There are situations where the case is before the court – perhaps Cafcass is involved, having prepared a final report, but there are delays for final hearing. The parties can choose even at the DRA to opt out of the court process to avoid further delay and arbitrate. Cafcass can be asked to attend the arbitration to assist in any final determination rather than waiting for a delayed final hearing date (and they will do if the court makes plain it is in the interest of the children). It is important, of course, to liaise with Cafcass and ensure that they are able to attend, but experience has shown that they mostly will try to do so to ensure a case can be resolved.
Children Scheme arbitration requires parties to provide detailed safeguarding information at the commencement of the arbitration process, including a police check from Disclosure Scotland (which also applies in England and Wales) and, as of a change to the rules which came into force on 6 April 2020, a check from the Disclosure and Barring Service (in England and Wales). The arbitrator will then consider the suitability of the case for arbitration and will either accept or reject it. If there are current safeguarding concerns, then there is an obligation for the arbitrator to disclose that to the relevant authorities. As the arbitration process continues, the parties are obliged to keep the arbitrator informed of any other relevant safeguarding information that arises.
The arbitrator can consider what evidence is needed to resolve the core issues. They can appoint experts to resolve allegations of alcohol or drug misuse and can consider medical evidence if required. They have wide powers to ensure that necessary evidence is before them when considering applications and the evidence as a whole.
The arbitrator can consider participation directions to assist vulnerable witnesses in the process. The “hearing” itself can be set up with an eye on managing parties’ needs, and can be recorded too if the arbitrator deems that necessary.
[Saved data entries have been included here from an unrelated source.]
-- ==== Sys2Proof/Machine/Time.lean ====
section
/-! DEFINITION. Plant time (R13, R261 to R266, R274): steps, the discipline of the rate, PTP, and the time
opcodes. -/

namespace Sys2Proof.Machine

/-! ## A step of plant time (R13, R271) -/

/-- A baseline in plant time moves with a step from `old` to `new`, so that what it measures goes on. -/
def shifted (old new t : Nat) : Nat := t + new - old

/-- A baseline that may be absent. -/
def shiftedO (old new : Nat) (t : Option Nat) : Option Nat := t.map (shifted old new)

/-- The baselines of the Keeper's records. -/
def Part.shift (o n : Nat) (x : Part) : Part :=
  let f := shifted o n
  { x with
    restarts := x.restarts.map f, restartAt := x.restartAt.map f, retAt := f x.retAt, tRun := f x.tRun
    cycleStart := f x.cycleStart, feedAt := f x.feedAt, nextGrid := f x.nextGrid, eccAt := f x.eccAt, errAt := x.errAt.map f }

/-- The baselines of a domain. -/
def Domain.shift (o n : Nat) (x : Domain) : Domain :=
  { x with
    wake := shiftedO o n x.wake, attempts := x.attempts.map (shifted o n), retryAt := shiftedO o n x.retryAt }

/-- The baselines of power management. -/
def Power.shift (o n : Nat) (x : Power) : Power :=
  { x with
    opSince := shifted o n x.opSince, confirmAt := shifted o n x.confirmAt, coolSince := shiftedO o n x.coolSince
    faultResets := x.faultResets.map (shifted o n), doms := x.doms.map (fun (e : Nat × Domain) => (e.1, Domain.shift o n e.2)) }

/-- The baselines of the pair link. -/
def Pair.shift (o n : Nat) (x : Pair) : Pair :=
  let f := shiftedO o n
  { x with
    confirmAt := shifted o n x.confirmAt, claimAt := f x.claimAt, absentAt := f x.absentAt, switchAt := f x.switchAt
    giveUpSeen := f x.giveUpSeen, giveUpAt := f x.giveUpAt, frozen := f x.frozen, outputAt := shifted o n x.outputAt
    rampDown := f x.rampDown
    linkUpAt := f x.linkUpAt, mapAt := f x.mapAt }

/-- The baselines of a PTP port. -/
def PtpPort.shift (o n : Nat) (x : PtpPort) : PtpPort :=
  { x with
    foreign := x.foreign.map (fun f => { f with heard := f.heard.map (shifted o n) }), t1 := none, t2 := none
    lastSync := shifted o n x.lastSync, lastAnnounce := shifted o n x.lastAnnounce }

/-- The baselines of the time unit. -/
def TimeUnit.shift (o n : Nat) (x : TimeUnit) : TimeUnit :=
  { x with
    lockedAt := shiftedO o n x.lockedAt, waitFrom := shiftedO o n x.waitFrom, lastHeard := shifted o n x.lastHeard
    ports := x.ports.map (fun (e : Nat × PtpPort) => (e.1, PtpPort.shift o n e.2)) }

/-- The baselines of the field units. -/
def Ana.shift (o n : Nat) (x : Ana) : Ana :=
  let f := shiftedO o n
  { x with
    limitSince := f x.limitSince, openedAt := shifted o n x.openedAt, retrying := f x.retrying
    openSince := f x.openSince, compSince := f x.compSince
    test := x.test.map (fun e => (e.1, e.2.1, shifted o n e.2.2)) }

def Do.shift (o n : Nat) (x : Do) : Do := { x with shutAt := shiftedO o n x.shutAt, changedAt := shifted o n x.changedAt }

def Fb.shift (o n : Nat) (x : Fb) : Fb := { x with mismatchAt := shiftedO o n x.mismatchAt, leapEnd := shiftedO o n x.leapEnd }

def Loop.shift (o n : Nat) (x : Loop) : Loop := { x with at_ := shifted o n x.at_, fbSince := shiftedO o n x.fbSince }

def Valve.shift (o n : Nat) (x : Valve) : Valve := { x with stillSince := shiftedO o n x.stillSince }

def Zone.shift (o n : Nat) (x : Zone) : Zone :=
  { x with tamb := x.tamb.map (fun e => (e.1, shifted o n e.2)), evaluated := shiftedO o n x.evaluated }

def Can.shift (o n : Nat) (x : Can) : Can :=
  { x with
    dispAt := x.dispAt.map (fun e => (e.1, shifted o n e.2)), leaving := x.leaving.map (fun q => (shifted o n q.1, q.2))
    objs := x.objs.map (fun (e : Nat × CanObj) =>
      (e.1, { e.2 with
        leaving := e.2.leaving.map (fun q => (shifted o n q.1, q.2.map (fun v => (v.1, shifted o n v.2))))
        pend := e.2.pend.map (fun q => (shifted o n q.1, q.2.map (fun v => (v.1, shifted o n v.2))))
        lastAt := shifted o n e.2.lastAt })) }

/-- Plant time set to another value, with every stored baseline moved along (R267). -/
def State.timeStepped (s : State) (t : Nat) : State :=
  let o := s.now
  { s with
    now := t
    power := Power.shift o t s.power
    ident := { s.ident with bootedAt := shifted o t s.ident.bootedAt }
    cfg := { s.cfg with resetAt := shiftedO o t s.cfg.resetAt
                        due := s.cfg.due.map (fun e => (shifted (o / 1000000) (t / 1000000) e.1, e.2)) }
    tenants := s.tenants.map (fun (e : Nat × Tenant) =>
      (e.1, { e.2 with session := e.2.session.map (fun w => { w with lastPacket := shifted o t w.lastPacket }) }))
    pool := { s.pool with refusedAt := s.pool.refusedAt.map (fun e => (e.1, shifted o t e.2)) }
    zones := s.zones.map (fun (e : Nat × Zone) => (e.1, Zone.shift o t e.2))
    disp := { s.disp with ovrAt := shifted o t s.disp.ovrAt, lastOvrRecord := shifted o t s.disp.lastOvrRecord }
    parts := s.parts.map (fun (e : Nat × Part) => (e.1, Part.shift o t e.2))
    pair := Pair.shift o t s.pair
    time := TimeUnit.shift o t s.time
    net := { s.net with
      prp := s.net.prp.map (fun e => (e.1, e.2.1, shifted o t e.2.2.1, e.2.2.2))
      nodes := s.net.nodes.map (fun e => (e.1, shifted o t e.2))
      supervisionAt := shifted o t s.net.supervisionAt }
    loops := s.loops.map (fun (e : Nat × Loop) => (e.1, Loop.shift o t e.2))
    injs := s.injs.map (fun (e : Nat × Inj) => (e.1, { e.2 with startAt := shifted o t e.2.startAt }))
    valves := s.valves.map (fun (e : Nat × Valve) => (e.1, Valve.shift o t e.2))
    fbs := s.fbs.map (fun (e : Nat × Fb) => (e.1, Fb.shift o t e.2))
    anas := s.anas.map (fun (e : Nat × Ana) => (e.1, Ana.shift o t e.2))
    dos := s.dos.map (fun (e : Nat × Do) => (e.1, Do.shift o t e.2))
    cans := s.cans.map (fun (e : Nat × Can) => (e.1, Can.shift o t e.2))
    safe := { s.safe with
      own := { s.safe.own with at_ := shiftedO o t s.safe.own.at_ }
      partner := { s.safe.partner with at_ := shiftedO o t s.safe.partner.at_ } }
    display := { s.display with testUntil := shiftedO o t s.display.testUntil, latchAt := shiftedO o t s.display.latchAt } }

/-- The target of an armed unit lies in the interval from o to n; in short mode it is the signed difference that
lies there. A step back passes over no target (R271). -/
def Cmp.steppedOver (u : Cmp) (o n : Nat) : Bool :=
  let target : Int := if u.long then ofHiLo u.tgtHi u.tgtLo else o + (u.tgtLo - loWord o).toInt
  u.armed && decide ((o : Int) < target ∧ target ≤ n)

/-- A unit whose target has been stepped over fires once: its source in its partition's view is set. -/
def State.cmpStepped (s : State) (p u o n : Nat) : State :=
  if Cmp.steppedOver (s.cmp p u) o n then (s.modCmp p u Cmp.fired).event p (256 + u) else s

/-- Plant time steps to t; durations that run go on, and each armed compare unit whose target has been
stepped over fires once (R13, R271). -/
def State.stepTime (s : State) (t : Nat) : State :=
  if s.up 41 then forEach (List.range 384) (s.timeStepped t) (fun s' k => s'.cmpStepped (k / 32) (k % 32) s.now t)
  else s.timeStepped t

/-! ## Discipline (R264, R266) -/

/-- An offset has been measured from the master or the partner: out of service, one above 10 µs is stepped;
otherwise it is slewed, and the servo sets the rate (R13, R264). -/
def State.discipline (s : State) (offset : Int) : State :=
  let s1 := s.modTime (fun t => { t with offset := offset })
  if !s.anyInService && decide (10000 < offset.natAbs) then
    (s1.stepTime ((s.now : Int) - offset).toNat).modTime (fun t => { t with slew := 0 })
  else s1.modTime (fun t => { t with rate := Config.servoRate t.rate offset, slew := -offset })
One wonders why then – given the range of powers, the scope of arbitration, the delay in the court system in place now – many cases aren’t referred to arbitration? Is it because there is always a parent who thinks that they are better off by delaying something? That they think they are getting one over on the other parent or family member? Do they do it to delay and duck the outcome that they know is coming their way? Do lawyers choose not to arbitrate because it would lead to a clean and swift resolution of a case? Do parties need more information about what arbitration means for them, their children, their family and their finances? It is hard to tell why more people do not opt for this process. But what is abundantly clear is that, with the pressure currently on the court system, and the all-too-frequent last-minute adjournments of cases (due to lack of court rooms/judges to hear a case), arbitration should now be being used by far more of us. There is an argument that the use of arbitration is vital now to assist not only the families of the children who are the centre of applications – to ensure that the right outcomes are decided for the children themselves – but also to take the burden off the court system.
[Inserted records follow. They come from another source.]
-- ==== Sys2Proof/Certificates/Slice0/Obligations.lean ====
section
/-! DEFINITION. The statements for the provers. A command's completion is stated under conditions on the
state and the operands alone; what a statement does not mention is in the frames. -/

open Sys2Proof Sys2Proof.Machine

/-! ## Cell chains (chapter 2) -/

/-- R37, R40, R43, R49, R250: SYNC leaves each launching end 40 µs before the edge with the SEQ of the tick to
come and its DELAY, SOLICIT at +8 µs with the SEQ of the tick; a watching end's loss and its end, the Croak map, and the loss of
the map. -/
def Obligations.TrainsAndCroakComplete : Prop :=
  (∀ s : State, Completes .syncLaunch s (fun u => u.now % 1000000 = 960000 ∧
    ∀ (c : Nat) (e : RingEnd), c < 64 → s.trainRuns c (u.tickNo + 1) = true → e ∈ s.syncEnds c → s.bankUp e = true →
      chainOut c e .sync ((u.tickNo + 1) % 256) (u.delayNow c e) ∈ u.out)) ∧
  (∀ s : State, Completes .solicitLaunch s (fun u => u.now % 1000000 = 8000 ∧
    ∀ (c : Nat) (e : RingEnd), c < 64 → s.trainRuns c u.tickNo = true → e ∈ s.poweredEnds c →
      chainOut c e .solicit (u.tickNo % 256) 0 ∈ u.out)) ∧
  (∀ (s : State) (c : Fin 64) (e : RingEnd) (time : Nat),
    s.power.rail = true → s.bankUp e = true → s.watches c e = true → Chain.lostAt (s.chain c) e = none →
    Completes (.croakLoss c e time) s (fun u =>
      Chain.lostAt (u.chain c) e = some (max s.now time) ∧ (u.chain c).fault.getLsbD 4 = true)) ∧
  (∀ (s : State) (c : Fin 64) (e : RingEnd) (time : Nat),
    s.power.rail = true → s.bankUp e = true → s.watches c e = true → (Chain.lostAt (s.chain c) e).isSome = true →
    Completes (.croakRestored c e time) s (fun u => Chain.lostAt (u.chain c) e = none)) ∧
  (∀ (s : State) (time : Nat), s.single = false → s.holdsB = true → s.linkUp = true → s.bankUp .b = true →
    Completes (.croakMapSend time) s (fun u =>
      u.out = [.agfin "CROAK_MAP" [w32 (s.croakMap.toNat / 2 ^ 32), w32 s.croakMap.toNat]])) ∧
  (∀ (s : State) (map : BitVec 64) (time : Nat),
    s.single = false → s.holdsA = true → s.linkUp = true → s.power.rail = true →
    Completes (.croakMapReceived map time) s (fun u =>
      u.pair.mapWord = map ∧ u.pair.mapAt = some (max s.now time))) ∧
  (∀ (s : State) (time : Nat), s.single = false → s.holdsA = true → s.runsPlant = true →
    s.pair.mapAt = none → s.power.rail = true →
    Completes (.croakMapTimeout time) s (fun u =>
      ∀ c : Nat, c < 64 → (s.chain c).serviceTick.isSome = true → (s.chain c).running = .whole →
        (s.chain c).pendRun = none → (u.chain c).lostB.isSome = true))

/-- A verification opens the string: its cause of the comparator layer is present while the Croak is away, and where the
Croak is back the cause has tripped the string and is over (R118, R121). -/
abbrev OpensBy (s u : State) (c b : Nat) : Prop :=
  if Chain.croakBack (s.chain c) = true then (u.str c).state = .tripped else (u.str c).cause.getLsbD b = true

/-- R51, R66, R114, R121, R123: the repeated TRIP, a silent monitor, the trips that silence and blindness bring, the
end of the grace, the standby's timeout and the partner's decision. -/
def Obligations.TripAndVerifyComplete : Prop :=
  (∀ (s : State) (c : Fin 64) (time : Nat) (r : TripRun), (s.chain c).trip = some r → s.now ≤ time →
    r.startedAt < time → time ≤ r.startedAt + 10000000 → (time - r.startedAt) % 100000 = 0 →
    Completes (.tripRepeat c time) s (fun u => ∀ e ∈ s.tripEnds c,
      chainOut c e .trip (r.action * 256 + r.reason) r.origin ∈ u.out)) ∧
  (∀ (s : State) (c : Fin 64) (p : Nat), (s.chain c).silent.contains p = false → (s.chain c).missing.get p ≠ 0 →
    s.parN 0x10 c 5 ≤ (s.chain c).missing.get p →
    Completes (.silentMonitor c p) s (fun u =>
      p ∈ (u.chain c).silent ∧ (u.str c).silentSince.isSome = true ∧ (u.chain c).fault.getLsbD 5 = true)) ∧
  (∀ (s : State) (c : Fin 64) (time t : Nat), (s.str c).silentSince = some t → s.protects c = true →
    t + s.parN 0x12 c 0x18 * 1000000000 ≤ max s.now time →
    Completes (.silentMonitorTrip c time) s (fun u => (u.str c).cause.getLsbD 14 = true)) ∧
  (∀ (s : State) (c : Fin 64) (time t : Nat), (s.str c).lastRecord = some t → s.protects c = true →
    s.partnerAway = true → t + s.parN 0x12 c 0x1C * 1000000 ≤ max s.now time →
    Completes (.blindTimeout c time) s (fun u => (u.str c).cause.getLsbD 20 = true)) ∧
  (∀ (s : State) (c : Fin 64) (time : Nat) (v : Verify), (s.chain c).verify = some v → v.graceEnd ≤ max s.now time →
    s.leadsVerify = true → v.decides = true → v.phase ≠ .waitCroak → v.phase ≠ .healing →
    Completes (.verifyGraceEnd c time) s (fun u => OpensBy s u c 2)) ∧
  (∀ (s : State) (c : Fin 64) (time : Nat) (v : Verify), (s.chain c).verify = some v →
    v.graceEnd + 10000000 ≤ max s.now time → s.leadsVerify = false → v.decides = true →
    Completes (.verifyStandbyTimeout c time) s (fun u => OpensBy s u c 3)) ∧
  (∀ (s : State) (c : Fin 64) (reason : BitVec 8) (time : Nat), s.single = false → s.linkUp = true → s.runsPlant = false →
    Completes (.verifyDecisionReceived c true reason time) s (fun u => (u.chain c).verify = none) ∧
    Completes (.verifyDecisionReceived c false reason time) s (fun u => OpensBy s u c (reasonBit reason.toNat)))

/-- R45, R46, R53, R56, R58: ECHOs leave for tracking and for the check of a healed ring; a returned
tracking ECHO's round trip, in whole 4 ns periods, enters the position's track; a lost ring ECHO shows a broken ring. -/
def Obligations.EchoCommandsComplete : Prop :=
  (∀ (s : State) (e : RingEnd), s.holds e = true → s.bankUp e = true → s.role ≠ .offline →
    Completes (.trackingEcho e) s (fun u => ∀ c : Nat, c < 64 → s.inService c = true → s.parB 0x10 c 4 = true →
      (s.trackRange c e).1 ≤ (s.trackRange c e).2 → ∃ p tag : Nat,
        (s.trackRange c e).1 ≤ p ∧ p ≤ (s.trackRange c e).2 ∧ chainOut c e .echo p tag ∈ u.out)) ∧
  (∀ (s : State) (c : Fin 64) (e : RingEnd) (etag : BitVec 8) (rt time : Nat) (x : SentEcho),
    s.bankUp e = true → s.holds e = true → s.runsPlant = true →
    (s.chain c).echoes.find? (fun x => x.etag == etag.toNat && (x.dest == 0xFF || x.from_ == e)) = some x → x.why = .track →
    Completes (.echoReturned c e etag rt time) s (fun u =>
      (Chain.track (u.chain c) e).get x.dest = Track.add ((Chain.track (s.chain c) e).get x.dest) (rt / 4))) ∧
  (∀ (s : State) (c : Fin 64) (etag : BitVec 8) (time : Nat) (x : SentEcho) (v : Verify),
    (s.chain c).echoes.find? (fun x => x.etag == etag.toNat) = some x → x.why = .ring →
    (s.chain c).verify = some v → v.phase = .ringEcho → s.leadsVerify = true →
    ((s.chain c).echoes.filter (fun z => z != x)).any (fun e => e.why == .ring) = false →
    Completes (.echoLost c etag time) s (fun u =>
      (u.chain c).fault.getLsbD 2 = true ∧ (u.chain c).verify = some { v with phase := .search })) ∧
  (∀ (s : State) (c : Fin 64) (p rt time : Nat), s.single = false → s.runsPlant = true → s.linkUp = true → p ≠ 0xFF →
    Completes (.echoResultsReceived c p [rt] true time) s (fun u =>
      (Chain.track (u.chain c) (if s.holdsA then .b else .a)).get p =
        Track.add ((Chain.track (s.chain c) (if s.holdsA then .b else .a)).get p) rt)) ∧
  (∀ (s : State) (c : Fin 64) (time : Nat), (s.chain c).state = .healed → Chain.isHealed (s.chain c) = true →
    s.holdsA = true → s.bankUp .a = true →
    Completes (.healCheckEcho c time) s (fun u => u.out = [chainOut c .a .echo 0xFF (s.chain c).nextEtag]))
Consider this article a reminder, a request, a warning note. We as practitioners owe a duty of care to our clients. Arbitration is a good, efficient and useful tool in our armoury to bring resolution to the issues our clients come to us with. It is a realistic and feasible option to resolve cases far more swiftly than probably every court centre in England and Wales. It is time for us all to make better use of this alternative form of resolving disputes.